EXAMINATION OF NECK VESSELS

• Palpation of Carotid Artery: Avoid excessive pressure; assess amplitude and contour bilaterally.

• Auscultation: Detects bruits; characterized by blowing sounds indicating turbulence.

  • Use bell of stethoscope at several points along the carotid artery, ensuring light contact to avoid artificial sounds.

• Jugular Vein Inspection: Assess CVP and intravascular volume. Higher positions signify elevated venous pressure.

Page 6: PHYSICAL EXAMINATION OF THE HEART

• Inspection of Anterior Chest: Look for visible apical impulse in the 4th or 5th intercostal space, at or medial to the midclavicular line.

• Palpation of Apical Impulse:

  • Helps locate the impulse precisely; normal size and duration noted.

• Auscultation: Focus on key valve areas rather than anatomical locations. Identify heaves or lifts indicating hypertrophy.

SOUND CHARACTERISTICS

• Rate and rhythm should be assessed; note regularity and any identified irregularities.

• Distinguish S1 and S2: S1 is louder at the apex, S2 at the base; they coincide with the carotid pulse.

Page 7: AUSCULTATION TECHNIQUE

• Valve areas to auscultate:

  • Aortic Valve Area: 2nd right interspace.
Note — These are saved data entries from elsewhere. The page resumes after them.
-- ==== Sys2Proof/Syntax.lean ====
section
/-! DEFINITION. The commands of the LT7200 block: one constructor of `Instr` per row of spec/opcode_table.json, with the
operands the model gives it (the table names none: notes/assumptions/5.md), and the plain types those operands and the
manifest need. An operand that says what came back from outside the die (a drive, a DRAM, a peer, a detector) is the
environment's (notes/assumptions/6.md). -/

namespace Sys2Proof

/-! ### Access paths and returns from outside -/

/-- The access paths to the register space: the PF, a VF, the SMBus and SPI targets and the debug or LCY access port
(R4, R22, R24, R333, R435). -/
inductive Path where
  | pf
  | vf (n : Nat)
  | smbus
  | spi
  | debug
  deriving DecidableEq, Repr

/-- What a submission-slot read brought back (R49): the bytes of the head and its lighters, or a failure. Log 6, DESIGN CHOICE. -/
inductive SlotReturn where
  | data (bs : Bytes)
  | pcieError
  | poisoned
  deriving DecidableEq, Repr

/-- What a tug transfer brought back (R386): the bytes of a read (empty for a write accepted), an error on a read, or
poisoned data. Log 6, DESIGN CHOICE. -/
inductive XferReturn where
  | ok (bs : Bytes)
  | error
  | poisoned
  deriving DecidableEq, Repr

/-- What a drive returned for a store sector (R288): 4,096 ciphertext bytes with the metadata TAG, GEN and KIND and metadata
bytes 25 to 63, or a command error. -/
inductive SectorReturn where
  | sector (cipher : Bytes) (tag : Bytes) (gen : Nat) (kind : Nat) (rest : Bytes)
  | commandError
  deriving DecidableEq, Repr

/-- What the DRAM channels returned during one command, where it is not as stored (R282, R274, R279): words corrected by ECC, in data or
metadata lines and in the tree; lines (DRAM offset ÷ 64) whose data or metadata line is uncorrectable; counter blocks (half + 2 × (level
+ 8 × index)) that are uncorrectable with their node MAC, in DRAM or on the chip; lines altered outside the die, with ciphertext, stored
tags and MAC; counter blocks altered outside the die, with their bytes and node MAC. Log 6, DESIGN CHOICE. -/
structure DramReturn where
  dataCorrected : Nat := 0
  nodeCorrected : Nat := 0
  lostLines : List Nat := []
  lostNodes : List Nat := []
  alteredLines : List (Nat × Bytes × Bytes × Bytes) := []
  alteredNodes : List (Nat × Bytes × Bytes) := []
  deriving DecidableEq, Repr

/-- Everything as stored. -/
def DramReturn.asStored : DramReturn := {}

/-- The raw samples of an entropy cluster that a health-test event looks at (R255, R256): a byte a sample, bit i of oscillator i, oldest
first; and for each window of 4,096 CLK_PER cycles, oldest first, the eight oscillators' edge counts. Log 6, DESIGN CHOICE. -/
structure HealthData where
  samples : Bytes := []
  windows : List (List Nat) := []
  deriving DecidableEq, Repr

/-- Where a word that a service reads is poisoned (R28, R82): at the step with a status of the check table, or in its output. Log 6, DESIGN CHOICE. -/
inductive Poison where
  | step (status : Nat)
  | output
  deriving DecidableEq, Repr

/-- What failed in the units that a service used during its run, where all did not hold: the checker mismatches of its lane and of its tile
(0 none, 1 one whose retry passes, 2 a second one, more: the key-bus copy fails), the disagreements of KDU pairs, a poisoned word (R82,
R206, R215, R234); and the address that its routine's DECLASS instructions are fetched from (R307). Log 6, DESIGN CHOICE. -/
structure Hw where
  lane : Nat := 0
  tile : Nat := 0
  kdu : Nat := 0
  poison : Option Poison := none
  fetch : Nat := 0
  deriving DecidableEq, Repr

/-- A Broviry frame as received (R401): the header fields, the enciphered payload, the MAC, and whether its CRC-32C holds. -/
structure Frame where
  typ : Nat
  vc : Nat
  src : Nat
  dst : Nat
  lseq : Nat
  used : Nat
  payload : Bytes
  mac : Bytes
  crcOk : Bool
  deriving DecidableEq, Repr

/-- The 32 bytes of a completion before PHASE is known (R43, R44). -/
structure Comp where
  seq : Nat
  status : Nat
  epoch : Bool
  forwarded : Bool
  outbuf : Bool
  outLen : Nat
  time : Nat
  result : Bytes
  deriving DecidableEq, Repr

/-- A barge as the host or a client builds it (R37): the eight head words decoded, and the lighter bytes. -/
structure Barge where
  opcode : Nat
  flags : Nat
  format : Nat
  seq : Nat
  deadline : Nat
  permit : Nat
  h0 : Nat
  h1 : Nat
  h2 : Nat
  p0 : W64
  p1 : W64
  p2 : W64
  lights : Bytes
  deriving DecidableEq, Repr

/-- The contents of a forwarded barge frame with its data frames (R412). -/
structure FwdBarge where
  head : Nat
  epoch : Nat
  ring : Nat
  deadline : Nat
  failExpired : Bool
  pageTimeout : Nat
  tenant : Nat
  barge : Barge
  input : Option Bytes
  deriving DecidableEq, Repr

/-- What a link partner sends in link-up steps 2 and 3 (R406). -/
structure PeerHello where
  index : Nat
  digest : Bytes
  family : Nat
  dtime : Nat
  nonce : Bytes
  x448 : Bytes
  devId : Bytes
  aliasCertOk : Bool
  aliasKey : Bytes
  signature : Bytes
  deriving DecidableEq, Repr

/-! ### The configuration records of the manifest (R355) -/

/-- The MEMORY record. Bases are DRAM offsets in bytes, sizes in bytes. -/
structure MemCfg where
  protLog : Nat
  basinKd : Nat
  basinBase : Nat
  cacheKd : Nat
  cacheBase : Nat
  cacheSize : Nat
  holdKd : Nat
  holdBase : Nat
  archKd : Nat
  archBase : Nat
  archSize : Nat
  stageKd : Nat
  stageBase : Nat
  ltpStoreKd : Nat
  ltpStoreBase : Nat
  ltpStoreSize : Nat
  ltpPoolKd : Nat
  ltpPoolBase : Nat
  ltpPoolSize : Nat
  cargoMode : Nat
  nsid : Nat
  bucketsLog : Nat
  outcomeLog : Nat
  logSectors : Nat
  scrubHours : Nat
  deriving DecidableEq, Repr

/-- One Ethernet port of the IFACE record (R392). -/
structure PortCfg where
  enable : Bool
  speed25 : Bool
  vlan : Option Nat
  mtu : Nat
  tcpPort : Nat
  ipv4 : Bytes
  ipv6 : Bytes
  formed : Bool := true
  deriving DecidableEq, Repr

/-- The IFACE record (R392). -/
structure IfaceCfg where
  pcieEnable : Bool
  pcieGen : Nat
  pcieWidth : Nat
  vfCount : Nat
  cargoEnable : Bool
  cargoGen : Nat
  hsMs : Nat
  ltpV1 : Bool
  ltpV2 : Bool
  anchors : List Bytes
  serverKey : Nat
  oid : Bytes
  port0 : PortCfg
  port1 : PortCfg
  chain : Bytes
  formed : Bool := true
  deriving DecidableEq, Repr

/-- The CLUSTER record (R405) with its body, over which the record digest is taken. -/
structure ClusterCfg where
  kind : Nat
  x : Nat
  y : Nat
  index : Nat
  heads : List Nat
  links : BitVec 8
  fwdCredits : Nat
  devIds : List Bytes
  body : Bytes
  deriving DecidableEq, Repr

/-- A TENANT record (R176, R355): SHARE and the lane-group and tile-group masks. -/
structure TenantCfg where
  share : Nat
  laneMask : BitVec 8
  tileMask : BitVec 8
  deriving DecidableEq, Repr

/-- A RING record (R356): what RING_CFG and RING_LIMITS show. -/
structure RingCfg where
  tenant : Nat
  flow : Nat
  flowEn : Bool
  failExpired : Bool
  maint : Bool
  /-- 0 PCIe, 1 LTP (RING_CFG.TRANSPORT). -/
  transport : Nat
  func : Nat
  inflightMax : Nat
  defaultDeadline : Nat
  pageTimeout : Nat
  deriving DecidableEq, Repr

/-- A quorum entry (R164): signers wanted (0 NONE, 1 ONE, 2 TWO) and the role bits of OFFICER_A and OFFICER_B. -/
structure QuorumEntry where
  signers : Nat
  roleA : BitVec 8
  roleB : BitVec 8
  deriving DecidableEq, Repr

/-- One row of the tamper table, LEN_SRC[s] (R344). -/
structure SrcRow where
  level : Nat
  n : Nat
  window : Nat
  holdMs : Nat
  cellErase : Bool
  cellN : Nat
  deriving DecidableEq, Repr

/-- A tamper table with its LEN_CFG image (R344): rows by source, throttle fraction, enclosure polarity and enables. -/
structure TamperTable where
  /-- LEN_SRC[0..23]. -/
  rows : Tbl SrcRow
  /-- LEN_CFG.THROTTLE, 2 bits; reset 1. -/
  throttle : Nat := 1
  /-- LEN_CFG.ENCL_POL, 4 bits; reset 0. -/
  enclPol : BitVec 4 := 0
  /-- LEN_CFG.ENCL_EN, 4 bits; reset 0. -/
  enclEn : BitVec 4 := 0
  deriving DecidableEq, Repr

/-- The boot tamper table of R344. -/
def TamperTable.boot : TamperTable where
  rows := [
    (0, ⟨4, 1, 1, 1000, false, 0⟩), (1, ⟨4, 1, 1, 1000, false, 0⟩), (2, ⟨4, 1, 1, 1000, false, 0⟩),
    (3, ⟨4, 2, 33, 1000, false, 0⟩), (4, ⟨4, 2, 33, 1000, false, 0⟩), (5, ⟨3, 2, 33, 1000, false, 0⟩),
    (6, ⟨1, 1, 1, 1000, false, 2⟩), (7, ⟨4, 2, 33, 1000, false, 2⟩), (8, ⟨4, 2, 33, 1000, false, 2⟩),
    (9, ⟨5, 1, 1, 1000, true, 1⟩), (10, ⟨5, 1, 1, 1000, true, 1⟩), (11, ⟨5, 1, 1, 1000, true, 1⟩),
    (12, ⟨5, 1, 1, 1000, true, 1⟩), (13, ⟨5, 1, 1, 1000, true, 1⟩), (14, ⟨5, 1, 1, 1000, true, 1⟩),
    (15, ⟨5, 1, 1, 1000, true, 1⟩), (16, ⟨4, 1, 1, 1000, false, 0⟩), (17, ⟨1, 1, 1, 1000, false, 1⟩),
    (18, ⟨1, 1, 1, 1000, false, 0⟩), (19, ⟨1, 1, 1, 1000, false, 0⟩), (20, ⟨4, 1, 1, 1000, false, 0⟩),
    (21, ⟨4, 0, 0, 1000, false, 0⟩), (22, ⟨1, 1, 1, 1000, false, 0⟩), (23, ⟨1, 1, 1, 1000, false, 0⟩)]

/-- One gate region (R295, GTE_RGN registers): base and limit in 64-byte granules. -/
structure Region where
  kind : Nat := 0
  base : Nat := 0
  limit : Nat := 0
  r : Bool := false
  w : Bool := false
  x : Bool := false
  d : Bool := false
  mask : BitVec 64 := 0
  deriving DecidableEq, Repr

/-- The POWER record (R357). -/
structure PowerCfg where
  capW : Nat := 0
  floorClusters : Nat := 1
  floorLaneGroups : Nat := 1
  floorTiles : Nat := 1
  floorHashGroups : Nat := 1
  idleUs : Nat := 0
  drainMs : Nat := 100
  deriving DecidableEq, Repr

/-- The policy of a lane or tile group (ENGINE record, R218). -/
structure EngineCfg where
  dedicated : Bool := false
  strict : Bool := false
  deriving DecidableEq, Repr

/-- One parsed configuration record (R355). -/
inductive Record where
  | clock (spread : Nat)
  | memory (m : MemCfg)
  | iface (i : IfaceCfg)
  | cluster (c : ClusterCfg)
  | tenant (t : Nat) (c : TenantCfg)
  | officer (rec : Bytes)
  | ring (r : Nat) (c : RingCfg)
  | flow (f : Nat) (chamberMax : Nat)
  | quorum (action : Nat) (q : QuorumEntry)
  | tamperSource (s : Nat) (row : SrcRow)
  | tamperCfg (throttle : Nat) (pol en : BitVec 4)
  | gate (g r : Nat) (rg : Region)
  | pin (handle : Nat)
  | power (p : PowerCfg)
  | laneGroup (g : Nat) (c : EngineCfg)
  | tileGroup (g : Nat) (c : EngineCfg)
  | cphBudget (alarmLimit windowMs laneLimit : Nat)
  | bgnBudget (tileLimit : Nat)
  | rng (edgeFloor aptCutoff rctCutoff : Nat)
  deriving DecidableEq, Repr

/-- A whole configuration: the manifest's records by entry, or the active or pending copies of the functions of R369. An
unlisted ring, flow, region, tenant or group has the hardware default of R355. -/
structure Manifest where
  /-- CLOCK: down-spread in units of 0.01 % (R15); reset 0. -/
  spread : Nat := 0
  /-- MEMORY; dash: none before LAUNCH. -/
  mem : Option MemCfg := none
  /-- IFACE; none before LAUNCH. -/
  iface : Option IfaceCfg := none
  /-- CLUSTER; none: a single device (R405). -/
  cluster : Option ClusterCfg := none
  /-- TENANT by tenant. -/
  tenants : Tbl TenantCfg := []
  /-- OFFICER enrolment records. -/
  officers : List Bytes := []
  /-- RING by ring. -/
  rings : Tbl RingCfg := []
  /-- FLOW: CHAMBER_MAX by flow; unlisted 1. -/
  flows : Tbl Nat := []
  /-- QUORUM by action code; unlisted: the default of R164. -/
  quorum : Tbl QuorumEntry := []
  /-- TAMPER over the boot table (R344). -/
  tamper : TamperTable := TamperTable.boot
  /-- GATE by 16 g + r; unlisted OFF. -/
  gates : Tbl Region := []
  /-- PIN handles. -/
  pins : List Nat := []
  /-- POWER. -/
  power : PowerCfg := {}
  /-- ENGINE by lane group. -/
  laneGroups : Tbl EngineCfg := []
  /-- ENGINE by tile group. -/
  tileGroups : Tbl EngineCfg := []
  /-- CPH_BUDGET.ALARM_LIMIT, default 16. -/
  alarmLimit : Nat := 16
  /-- CPH_BUDGET.WINDOW_MS, default 1,000. -/
  windowMs : Nat := 1000
  /-- CPH_BUDGET.LANE_LIMIT, default 3. -/
  laneLimit : Nat := 3
  /-- BGN_BUDGET.TILE_LIMIT, default 3. -/
  tileLimit : Nat := 3
  /-- RNG: EDGE_FLOOR, default 4,096. -/
  edgeFloor : Nat := 4096
  /-- RNG: APT_CUTOFF, default 795. -/
  aptCutoff : Nat := 795
  /-- RNG: RCT_CUTOFF, default 41. -/
  rctCutoff : Nat := 41
  deriving DecidableEq, Repr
  • Pulmonic Valve Area: 2nd left interspace.

  • Tricuspid Valve Area: Left lower eternal border.

  • Mitral Valve Area: 5th interspace, left midclavicular line.
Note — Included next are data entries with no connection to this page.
/-- The keel register (R291), in the sentry domain. -/
structure KeelReg where
  /-- STORE_ID, 64 bits; dash. -/
  storeId : Nat := 0
  /-- ROOT_GEN, 64 bits; dash. -/
  rootGen : Nat := 0
  /-- ROOT_COPY: false A, true B; dash. -/
  rootCopy : Bool := false
  /-- PENDING, 64 bits; dash. -/
  pending : Nat := 0
  /-- LAST_COMMIT, 64 bits; dash. -/
  lastCommit : Nat := 0
  deriving DecidableEq, Repr

/-- What the namespaces of a store hold (R184): the buckets of the last checkpoint, the journal after it with the ring's next sector, the
outcome area with the first epoch it answers for, the generation tree and the last commit. -/
structure Namespaces where
  base : Tbl StoreEntry
  journal : List Commit
  journalPos : Nat
  outcomes : List OutcomeEntry
  since : Nat
  gens : Tbl Nat
  lastCommit : Nat
  deriving DecidableEq, Repr

/-- The three key levels and the journal. Log 13, DESIGN CHOICE. Log 32. -/
structure Mor where
  /-- Resident moorings by index, 0 to 262,143; an unlisted mooring is free (R136, R170); reset all free. The directory of
  R170 is the handles listed here. -/
  moorings : Tbl Mooring := []
  /-- Bank accesses in the current 1 ms window, by bank (R178); reset 0. -/
  bankNow : Tbl Nat := []
  /-- MOR_BANK[k].PRESSURE: accesses in the last complete window; reset 0. -/
  bankLast : Tbl Nat := []
  /-- Cargo cache records, no order (R182); reset empty. -/
  cache : List CacheRec := []
  /-- Page-ins in progress, oldest first (R171); reset none. -/
  pageIns : List PageIn := []
  /-- The applied content of the store: what the buckets and overflow sectors hold with every committed change applied, by
  handle (R185, R189); reset empty. -/
  store : Tbl StoreEntry := []
  /-- What the buckets held at the last checkpoint (R290); reset empty. -/
  base : Tbl StoreEntry := []
  /-- Commits in the journal after the last checkpoint, oldest first (R189, R190); reset empty. -/
  journal : List Commit := []
  /-- Commits gathered and not yet written (R189); reset none. -/
  gathered : List Commit := []
  /-- Tick of the first gathered commit (R189); reset none. -/
  gatherFrom : Option Nat := none
  /-- The group write (or volatile commit) in flight (R189, R193); reset none. -/
  flight : List Commit := []
  /-- Drives whose acknowledgement of the group write is outstanding, bit 0 A, bit 1 B. -/
  awaiting : BitVec 2 := 0
  /-- Number of the last commit with a commit tick, MOR_JOURNAL_HEAD; dash. -/
  lastCommit : Nat := 0
  /-- MOR_JOURNAL.FILL: journal sectors not yet checkpointed, 19 bits; reset 0. -/
  fill : Nat := 0
  /-- Journal sector of the ring written next (R184), the model's own; reset DESIGN CHOICE 0. -/
  journalPos : Nat := 0
  /-- The drive that served the last read of a mirror, true B: reads alternate (R186); reset DESIGN CHOICE false. -/
  lastReadB : Bool := false
  /-- The outcome area, in the order of its entries (R191); reset empty. -/
  outcomes : List OutcomeEntry := []
  /-- Handles whose USES and LAST_USE the store has received since the last checkpoint (R183, R290); reset none. -/
  usesDirty : List Nat := []
  /-- What the namespaces hold while the volatile hold stands in for an absent drive (R193); reset none. -/
  away : Option Namespaces := none
  /-- First epoch for which the outcome area answers: that of the store's formatting (R187); reset 0. -/
  since : Nat := 0
  /-- A checkpoint runs (R290): its journal prefix in commits; reset none. -/
  ckpt : Option Nat := none
  /-- Tick of the previous checkpoint (R290); reset 0. -/
  ckptAt : Nat := 0
  /-- Generation tree: GEN of the LBAs written since the store's formatting, which gave every other sector GEN 1 (R290, R291); reset
  empty. -/
  gens : Tbl Nat := []
  /-- MOR_STATUS.STORE_STATE; reset OFFLINE (2). -/
  storeSt : StoreState := .offline
  /-- MOR_STATUS.CARGO_MODE: 0 DRIVE, 1 MIRROR, 2 VOLATILE; dash. -/
  cargoMode : Nat := 0
  /-- Drive A. -/
  driveA : Drive := {}
  /-- Drive B. -/
  driveB : Drive := {}
  /-- The keel register (R291); reset as power first reaches the sentry domain: zero. -/
  keelReg : KeelReg := {}
  /-- Open backup and restore sessions, at most four (R194); reset none. -/
  sessions : List CargoSession := []
  /-- Number of the next session (R195); reset DESIGN CHOICE 1. -/
  sessionNext : Nat := 1
  /-- MOR_PAGE_CACHE, 64 bits, wraps; reset 0. -/
  pageCache : W64 := 0
  /-- MOR_PAGE_STORE, 64 bits, wraps; reset 0. -/
  pageStore : W64 := 0
  /-- MOR_EVICT, 64 bits, wraps; reset 0. -/
  evict : W64 := 0
  /-- MOR_ERRORS.MIRROR_RETRY, 16 bits saturating; reset 0. -/
  mirrorRetry : Nat := 0
  /-- MOR_ERRORS.DAMAGED, 16 bits saturating; reset 0. -/
  damaged : Nat := 0
  /-- MOR_ERRORS.ECC_REFETCH, 16 bits saturating; reset 0. -/
  eccRefetch : Nat := 0
  /-- MOR_ERRORS.OFFLINE, 16 bits saturating; reset 0. -/
  offline : Nat := 0
  /-- MOR_PIN_HANDLE, 64 bits; reset 0. -/
  pinHandle : W64 := 0
  /-- Tugs out of service (R169), by number; reset none. -/
  tugsOut : List Nat := []
  /-- Tick of the last replacement drive's rebuild start, while REBUILDING (R186); reset none. -/
  rebuildFrom : Option Nat := none
  deriving DecidableEq, Repr

/-! ### Cipher lanes, hash engines and bignum tiles (08_cipher_lanes_and_hash.md, 09_bignum_engine_and_asymmetric.md) -/

/-- The states of a lane or tile, CPH_LANE[n].STATE and BGN_TILE[n].STATE. -/
inductive UnitState where
  | active
  | spare
  | draining
  | retired
  | off
  | diag
  deriving DecidableEq, Repr

/-- What a key slot holds (R203, R213): a loaded key under its label, a context-owned key of a derivation profile with the
label of its root key or the label given with it, or a TEST key of an algorithm type of R106. -/
inductive SlotKind where
  | loaded (label : KLabel)
  | owned (profile : Nat) (label : KLabel)
  | test (wk : Nat)
  deriving DecidableEq, Repr

/-- One key slot of a lane (R203). -/
structure KSlot where
  kind : SlotKind
  tenant : Nat
  /-- The 32-byte key field. -/
  key : Bytes
  /-- DEAD under R204. -/
  dead : Bool
  /-- Tick of the last use (R203's least recently used). -/
  used : Nat
  /-- Auxiliary field: the 12-byte IV of profile 9 (DST 3). -/
  aux : Bytes
  /-- Record counter of profile 9, or the slot counter of a TEST slot (R214, R226). -/
  counter : Nat
  /-- DCLASS (R211). -/
  dclass : SecClass
  deriving DecidableEq, Repr

/-- One cipher lane (R201). -/
structure Lane where
  /-- CPH_LANE[n].STATE; dash. -/
  st : UnitState := .active
  /-- CPH_LANE[n].GROUP, 0 to 7, 0xF for an unused spare; dash. -/
  group : Nat := 0xF
  /-- Key slots 0 to 15; unlisted: free (R203); reset free. -/
  slots : Tbl KSlot := []
  /-- CPH_LANE[n].MISMATCH_WIN, 8 bits; reset 0. -/
  mismatchWin : Nat := 0
  /-- The state to return to when a diagnostic context closes (R226). -/
  before : UnitState := .active
  /-- Tick of the last known-answer test (R218); reset 0. -/
  tested : Nat := 0
  deriving DecidableEq, Repr

/-- One hash engine (R222, R223). -/
structure Eng where
  /-- HSH_ENG[e].STATE: active, retired, off or diag; dash. -/
  st : UnitState := .active
  /-- The crew core that holds it, 96 for the diagnostic registers; reset none. -/
  holder : Option Nat := none
  /-- A computation is in progress: ALG and HMAC of INIT; reset none. -/
  alg : Option (Nat × Bool) := none
  /-- Bytes absorbed so far; reset empty. -/
  msg : Bytes := []
  /-- FINAL has been applied; reset false. -/
  final : Bool := false
  /-- Output bytes already squeezed; reset 0. -/
  squeezed : Nat := 0
  /-- OUTLEN of INIT; reset 0. -/
  outLen : Nat := 0
  /-- Highest class among the absorbed words (R225); reset PUBLIC. -/
  cls : SecClass := .pub
  /-- A poisoned word was absorbed (R225); reset false. -/
  poison : Bool := false
  /-- Key register, filled through the KDU (R223); reset none. -/
  key : Option Bytes := none
  /-- A KEY waits for the KDU; reset false. -/
  waiting : Bool := false
  /-- Its barge has ended: it is given up at the end of the KEY in progress (R57, R221); reset false. -/
  closing : Bool := false
  /-- The state to return to when a diagnostic context closes. -/
  before : UnitState := .active
  deriving DecidableEq, Repr

/-- One bignum tile (R227). -/
structure Tile where
  /-- BGN_TILE[n].STATE; dash. -/
  st : UnitState := .active
  /-- BGN_TILE[n].GROUP, 0 to 2, 0xF for an unused spare; dash. -/
  group : Nat := 0xF
  /-- Window ranges (first window, windows) being cleared (R236); reset none. -/
  clearing : List (Nat × Nat) := []
  /-- BGN_TILE[n].MISMATCH_WIN, 8 bits; reset 0. -/
  mismatchWin : Nat := 0
  /-- The state to return to when a diagnostic job closes. -/
  before : UnitState := .active
  /-- Tick of the last known-answer test (R237); reset 0. -/
  tested : Nat := 0
  deriving DecidableEq, Repr

/-- Where a KDU load or STORE delivers (R207). -/
inductive KduDest where
  | laneSlot (slot : Nat)
  | storeSlot (slot : Nat) (label : KLabel)
  | engine
  | tileWords (addr : Nat)
  deriving DecidableEq, Repr

/-- A KDU request (R205, R206): the requester (a crew core, or 96 for the diagnostic registers), the destination, the handle
and chain index, and, once a pair has started it, what step 1 read. -/
structure KduReq where
  who : Nat
  dest : KduDest
  handle : Nat
  idx : Nat
  started : Bool
  read : Option KRec
  /-- The key has been deleted, or its tenant's GEN has advanced, since step 1: the slot filled is DEAD (R156, R204). -/
  dead : Bool := false
  deriving DecidableEq, Repr

/-- The diagnostic registers of one block: CPH_DIAG_*, HSH_DIAG_* or BGN_DIAG_* (R226, R254). -/
structure DiagRegs where
  /-- DIAG_CTL.LANE, ENGINE or TILE, 7 bits; reset 0. -/
  sel : Nat := 0
  /-- DIAG_CTL.ENABLE; reset 0. -/
  enable : Bool := false
  /-- ENABLE waits for the unit's contexts or jobs to close; reset false. -/
  opening : Bool := false
  /-- DIAG_DATA[0..3]; reset 0. -/
  data : Tbl W64 := []
  /-- DIAG_OUT[0..1]; reset 0. -/
  out : Tbl W64 := []
  /-- DIAG_STATUS.CODE, 8 bits; reset 0. -/
  code : Nat := 0
  /-- DIAG_STATUS.BUSY; reset 0. -/
  busy : Bool := false
  deriving DecidableEq, Repr

/-- The lane pool. -/
structure Cph where
  /-- Lanes 0 to 67; unlisted: lane n < 64 ACTIVE in group n ÷ 8, others SPARE (R201, CPH_STATUS resets); reset empty. -/
  lanes : Tbl Lane := []
  /-- CPH_STATUS.RETIRED, 8 bits; reset 0. -/
  retired : Nat := 0
  /-- CPH_MISMATCH.MISMATCHES, 32 bits; reset 0. -/
  mismatches : W32 := 0
  /-- CPH_MISMATCH.FAULTS, 32 bits; reset 0. -/
  faults : W32 := 0
  /-- Device-wide mismatches in the current mismatch window, lanes and tiles (R216, R234); reset 0. -/
  deviceWin : Nat := 0
  /-- Source 22 has been raised for the current window; reset false. -/
  raisedWin : Bool := false
  /-- Number of the current mismatch window (R216); reset 0. -/
  window : Nat := 0
  /-- CPH_BUDGET.ALARM_LIMIT, 16 bits; dash. -/
  alarmLimit : Nat := 0
  /-- CPH_BUDGET.WINDOW_MS, 16 bits; dash. -/
  windowMs : Nat := 0
  /-- CPH_BUDGET.LANE_LIMIT, 8 bits; dash. -/
  laneLimit : Nat := 0
  /-- OPEN requests that wait for a lane: crew core, tenant, hint (R202); reset none. -/
  waiting : List (Nat × Nat × Nat) := []
  /-- CPH_DIAG registers. -/
  diag : DiagRegs := {}
  deriving DecidableEq, Repr

/-- The hash engines and the KDU. -/
structure Hsh where
  /-- Engines 0 to 55; unlisted: `{}` (R222); reset empty. -/
  engs : Tbl Eng := []
  /-- HSH_STATUS.KDU_PAIRS, 0 to 4; reset 4. -/
  pairs : Nat := 4
  /-- HSH_KDU_LOADS.COUNT, 64 bits, wraps; reset 0. -/
  loads : W64 := 0
  /-- HSH_KDU_ERR.DAMAGED, 32 bits saturating; reset 0. -/
  damaged : Nat := 0
  /-- HSH_KDU_ERR.MISMATCH, 32 bits saturating; reset 0. -/
  mismatch : Nat := 0
  /-- KDU requests in arrival order (R205); reset none. -/
  queue : List KduReq := []
  /-- HSH_DIAG registers. -/
  diag : DiagRegs := {}
  deriving DecidableEq, Repr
• Assess for rhythm irregularities such as tachydysrhythmias and check for pulse deficits; apical beat should correlate with radial pulse.

IDENTIFICATION OF HEART SOUNDS

• Identify unique characteristics of each sound; normal sounds vs. pathological deviations.

• Split S1 and S2: Conditions that indicate varied sounds during diaphragm or bell auscultation.

Page 8: EXAMINATION OF MURMURS

• Analyze murmur characteristics: Timing, loudness, pitch, pattern, quality, location, and radiation.

• Innocent vs. Functional Murmurs: Innocent murmurs indicate no disease; functional murmurs arise from increased blood flow in certain conditions.

• Murmurs should be described correctly to differentiate between pathologic and benign conditions.

Page 9: AGING AND MURMURS

• Aging leads to gradual rise in SBP with DBP remaining constant.

• Elderly patients may experience orthostatic hypotension and require careful examination of carotid arteries.

• Increased volume of the thorax with aging may complicate auscultation of heart sounds.

• Systolic murmurs are common; benign if occurring in the elderly, but further assessment may be necessary for abnormal sounds.